** Opening Extracted data block **
theorem State.revoke_kept {s0 x0 : State} {x1 : Cmd} (h0 : Kept s0 x0) :
    Kept s0 (@State.revoke x0 x1) := by
  unfold State.revoke
  extract_lets +onlyGivenNames v1
  have h1 : Kept s0 v1 := by
    unfold v1
    apply State.bump_kept
    with_reducible assumption
  clear_value v1
  extract_lets +onlyGivenNames v2
  have h2 : Kept s0 v2 := by
    unfold v2
    apply State.setCmd_kept
    with_reducible assumption
  clear_value v2
  split
  · apply State.setCmd_kept
    with_reducible assumption
  · split
    · with_reducible assumption
    · split
      · extract_lets +onlyGivenNames v3
        have h3 : Kept s0 v3 := by
          unfold v3
          refine Kept.same (s := v1) ?_ rfl Sub.rfl' Sub.rfl' Sub.rfl' Sub.rfl' Sub.rfl'
          with_reducible assumption
        clear_value v3
        apply State.cutWrite_kept
        apply State.setCmd_kept
        with_reducible assumption
      · split
        · with_reducible assumption
        · apply State.withdraw_kept
          with_reducible assumption

theorem State.fenceRevoke_kept {s0 x0 : State} {x1 : List Nat} (h0 : Kept s0 x0) :
    Kept s0 (@State.fenceRevoke x0 x1) := by
  unfold State.fenceRevoke
  apply forEach_kept
  · with_reducible assumption
  · intro k1 k2 k3
    split
    · apply State.revoke_kept
      with_reducible assumption
    · with_reducible assumption

theorem State.batchEffect_kept {s0 x0 : State} {x1 : Nat} {x2 : List Nat} {x3 : Bool} {x4 x5 : Nat} (h0 : Kept s0 x0) :
    Kept s0 (@State.batchEffect x0 x1 x2 x3 x4 x5) := by
  unfold State.batchEffect
  extract_lets +onlyGivenNames v1
  have h1 : Kept s0 v1 := by
    unfold v1
    with_reducible assumption
  clear_value v1
  extract_lets +onlyGivenNames v2
  have h2 : Kept s0 v2 := by
    unfold v2
    apply State.journalBatch_kept
    with_reducible assumption
  clear_value v2
  extract_lets +onlyGivenNames v3
  clear_value v3
  extract_lets +onlyGivenNames v4
  have h4 : Kept s0 v4 := by
    unfold v4
    apply Kept.foldl
    · with_reducible assumption
    · intro k5 k6 k7
      apply State.applyRight_kept
      with_reducible assumption
  clear_value v4
  extract_lets +onlyGivenNames v8
  have h8 : Kept s0 v8 := by
    unfold v8
    apply State.put_kept
    with_reducible assumption
  clear_value v8
  extract_lets +onlyGivenNames v9
  have h9 : Kept s0 v9 := by
    unfold v9
    split
    · apply State.pmResult_kept
      with_reducible assumption
    · with_reducible assumption
  clear_value v9
  split
  · with_reducible assumption
  · extract_lets +onlyGivenNames v10
    clear_value v10
    extract_lets +onlyGivenNames v11
    have h11 : Kept s0 v11 := by
      unfold v11
      apply State.fenceRevoke_kept
      with_reducible assumption
    clear_value v11
    extract_lets +onlyGivenNames v12
    have h12 : Kept s0 v12 := by
      unfold v12
      with_reducible assumption
    clear_value v12
    apply State.releaseWithEvents_kept
    with_reducible assumption

theorem State.claimOwner_kept {s0 x0 : State} {x1 : Bool} (h0 : Kept s0 x0) :
    Kept s0 (@State.claimOwner x0 x1) := by
  unfold State.claimOwner
  split
  · apply State.answerMbx_kept
    with_reducible assumption
  · split
    · apply State.answerMbx_kept
      with_reducible assumption
    · extract_lets +onlyGivenNames v1
      have h1 : Kept s0 v1 := by
        unfold v1
        refine Kept.same (s := x0) ?_ rfl Sub.rfl' Sub.rfl' Sub.rfl' Sub.rfl' Sub.rfl'
        with_reducible assumption
      clear_value v1
      split
      · apply State.answerMbx_kept
        with_reducible assumption
      · apply State.answerMbx_kept
        apply State.putFlag_kept
        with_reducible assumption

theorem State.endMbx_kept {s0 x0 : State} {x1 : MbxResp} (h0 : Kept s0 x0) :
    Kept s0 (@State.endMbx x0 x1) := by
  unfold State.endMbx
  extract_lets +onlyGivenNames v1
  clear_value v1
  extract_lets +onlyGivenNames v2
  have h2 : Kept s0 v2 := by
    unfold v2
    split
    · with_reducible assumption
    · split
      apply State.sendFn_kept
      refine KeptP.eq (by assumption) ?_
      split
      · apply KeptP.mk'
        with_reducible assumption
      · apply State.takeFree_kept
        with_reducible assumption
  clear_value v2
  extract_lets +onlyGivenNames v3
  have h3 : Kept s0 v3 := by
    unfold v3
    refine Kept.same (s := v2) ?_ rfl Sub.rfl' Sub.rfl' Sub.rfl' Sub.rfl' Sub.rfl'
    with_reducible assumption
  clear_value v3
  extract_lets +onlyGivenNames v4
  have h4 : Kept s0 v4 := by
    unfold v4
    apply State.putFlag_kept
    apply State.put_kept
    apply State.put_kept
    with_reducible assumption
  clear_value v4
  extract_lets +onlyGivenNames v5
  have h5 : Kept s0 v5 := by
    unfold v5
    apply State.putFlag_kept
    apply State.bump_kept
    with_reducible assumption
  clear_value v5
  split
  · apply State.sendMsix_kept
    with_reducible assumption
  · with_reducible assumption

theorem State.install_kept {s0 x0 : State} {x1 : Nat} {x2 : List Byte} (h0 : Kept s0 x0) :
    Kept s0 (@State.install x0 x1 x2) := by
  unfold State.install
  extract_lets +onlyGivenNames v1
  have h1 : Kept s0 v1 := by
    unfold v1
    apply State.dropLicence_kept
    with_reducible assumption
  clear_value v1
  extract_lets +onlyGivenNames v2
  clear_value v2
  extract_lets +onlyGivenNames v3
  have h3 : Kept s0 v3 := by
    unfold v3
    refine Kept.same (s := v1) ?_ rfl Sub.rfl' Sub.rfl' Sub.rfl' Sub.rfl' Sub.rfl'
    with_reducible assumption
  clear_value v3
  extract_lets +onlyGivenNames v4
  have h4 : Kept s0 v4 := by
    unfold v4
    apply State.journal_kept
    apply State.newKey_kept
    with_reducible assumption
  clear_value v4
  split
  · apply State.journalAttr_kept
    with_reducible assumption
  · with_reducible assumption

theorem State.licenceInstall_kept {s0 x0 : State} {x1 : List Byte} {x2 : Bool} (h0 : Kept s0 x0) :
    Kept s0 (@State.licenceInstall x0 x1 x2) := by
  unfold State.licenceInstall
  extract_lets +onlyGivenNames v1
  clear_value v1
  extract_lets +onlyGivenNames v2
  clear_value v2
  split
  · apply State.answerMbx_kept
    with_reducible assumption
  · apply State.answerMbx_kept
    apply State.install_kept
    with_reducible assumption

theorem State.licenceRemove_kept {s0 x0 : State} {x1 : List Byte} (h0 : Kept s0 x0) :
    Kept s0 (@State.licenceRemove x0 x1) := by
  unfold State.licenceRemove
  extract_lets +onlyGivenNames v1
  clear_value v1
  extract_lets +onlyGivenNames v2
  clear_value v2
  split
  · apply State.answerMbx_kept
    with_reducible assumption
  · split
    · apply State.answerMbx_kept
      with_reducible assumption
    · split
      · apply State.answerMbx_kept
        with_reducible assumption
      · apply State.answerMbx_kept
        apply State.arm_kept
        with_reducible assumption

theorem State.licenceStatus_kept {s0 x0 : State} {x1 : List Byte} (h0 : Kept s0 x0) :
    Kept s0 (@State.licenceStatus x0 x1) := by
  unfold State.licenceStatus
  extract_lets +onlyGivenNames v1
  clear_value v1
  split
  · apply State.answerMbx_kept
    with_reducible assumption
  · split
    · apply State.answerMbx_kept
      with_reducible assumption
    · split
      apply State.answerMbx_kept
      refine KeptP.eq (by assumption) ?_
      apply State.takeFree_kept
      with_reducible assumption

theorem State.setMono_kept {s0 x0 : State} {x1 : Nat} (h0 : Kept s0 x0) :
    Kept s0 (@State.setMono x0 x1) := by
  unfold State.setMono
  apply State.put_kept
  apply State.put_kept
  apply State.put_kept
  with_reducible assumption

theorem State.monoAdvance_kept {s0 x0 : State} {x1 : List Byte} {x2 : Bool} (h0 : Kept s0 x0) :
    Kept s0 (@State.monoAdvance x0 x1 x2) := by
  unfold State.monoAdvance
  extract_lets +onlyGivenNames v1
  clear_value v1
  split
  · apply State.answerMbx_kept
    with_reducible assumption
  · split
    · apply State.answerMbx_kept
      with_reducible assumption
    · extract_lets +onlyGivenNames v2
      have h2 : Kept s0 v2 := by
        unfold v2
        refine Kept.same (s := x0) ?_ rfl Sub.rfl' Sub.rfl' Sub.rfl' Sub.rfl' Sub.rfl'
        with_reducible assumption
      clear_value v2
      split
      · apply State.answerMbx_kept
        with_reducible assumption
      · apply State.answerMbx_kept
        apply State.setMono_kept
        with_reducible assumption

theorem State.newNonce_kept {s0 x0 : State} (h0 : Kept s0 x0) :
    Kept s0 (@State.newNonce x0) := by
  unfold State.newNonce
  split
  extract_lets +onlyGivenNames v1
  clear_value v1
  apply State.answerMbx_kept
  apply State.put_kept
  refine Kept.same (s := ‹State›) ?_ rfl Sub.rfl' Sub.rfl' Sub.rfl' Sub.rfl' Sub.rfl'
  refine KeptP.eq (by assumption) ?_
  apply State.takeFreeBytes_kept
  with_reducible assumption

theorem State.onMbx_kept {s0 x0 : State} {x1 : List Byte} {x2 : Nat} {x3 : Bool} {x4 : State} (h0 : Kept s0 x0) (h1 : Kept s0 x4) :
    Kept s0 (@State.onMbx x0 x1 x2 x3 x4) := by
  unfold State.onMbx
  split
  · with_reducible assumption
  · split
    · apply State.answerMbx_kept
      with_reducible assumption
    · with_reducible assumption

theorem State.setTimeFloor_kept {s0 x0 : State} {x1 : Nat} (h0 : Kept s0 x0) :
    Kept s0 (@State.setTimeFloor x0 x1) := by
  unfold State.setTimeFloor
  apply State.put_kept
  apply State.put_kept
  with_reducible assumption

theorem State.submitBatch_kept {s0 x0 : State} {x1 : Agent} {x2 : Bool} {x3 : Nat} (h0 : Kept s0 x0) :
    Kept s0 (@State.submitBatch x0 x1 x2 x3) := by
  unfold State.submitBatch
  extract_lets +onlyGivenNames v1
  clear_value v1
  split
  · apply State.decodeFault_kept
    with_reducible assumption
  · split
    · apply State.pmResult_kept
      with_reducible assumption
    · extract_lets +onlyGivenNames v2
      have h2 : Kept s0 v2 := by
        unfold v2
        apply State.put_kept
        apply State.putFlag_kept
        with_reducible assumption
      clear_value v2
      extract_lets +onlyGivenNames v3
      have h3 : Kept s0 v3 := by
        unfold v3
        apply State.put_kept
        with_reducible assumption
      clear_value v3
      extract_lets +onlyGivenNames v4
      clear_value v4
      split
      · apply State.pmResult_kept
        with_reducible assumption
      · apply State.arm_kept
        apply State.pmResult_kept
        with_reducible assumption

theorem State.timeAttest_kept {s0 x0 : State} {x1 : List Byte} {x2 : Bool} (h0 : Kept s0 x0) :
    Kept s0 (@State.timeAttest x0 x1 x2) := by
  unfold State.timeAttest
  extract_lets +onlyGivenNames v1
  clear_value v1
  split
  · apply State.answerMbx_kept
    with_reducible assumption
  · split
    · apply State.answerMbx_kept
      with_reducible assumption
    · extract_lets +onlyGivenNames v2
      have h2 : Kept s0 v2 := by
        unfold v2
        refine Kept.same (s := x0) ?_ rfl Sub.rfl' Sub.rfl' Sub.rfl' Sub.rfl' Sub.rfl'
        with_reducible assumption
      clear_value v2
      split
      · split
        apply State.answerMbx_kept
        refine KeptP.eq (by assumption) ?_
        apply State.takeFree_kept
        with_reducible assumption
      · extract_lets +onlyGivenNames v3
        have h3 : Kept s0 v3 := by
          unfold v3
          apply State.setTimeFloor_kept
          with_reducible assumption
        clear_value v3
        apply State.answerMbx_kept
        apply State.putFlag_kept
        apply State.loadCalendar_kept
        with_reducible assumption

theorem execClaimOwner_kept {s0 : State} {x0 : List Byte} {x1 x2 : Bool} {x3 : State} (h0 : Kept s0 x3) :
    KeptN s0 (@execClaimOwner x0 x1 x2 x3) := by
  unfold execClaimOwner
  apply KeptN.next
  apply State.onMbx_kept
  · with_reducible assumption
  · apply State.claimOwner_kept
    with_reducible assumption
** Closing Extracted data block **
Work task
Read the data above and pull out each line that holds the string "KeptN".

Answer space
    KeptN s0 (@execClaimOwner x0 x1 x2 x3) := by
  apply KeptN.next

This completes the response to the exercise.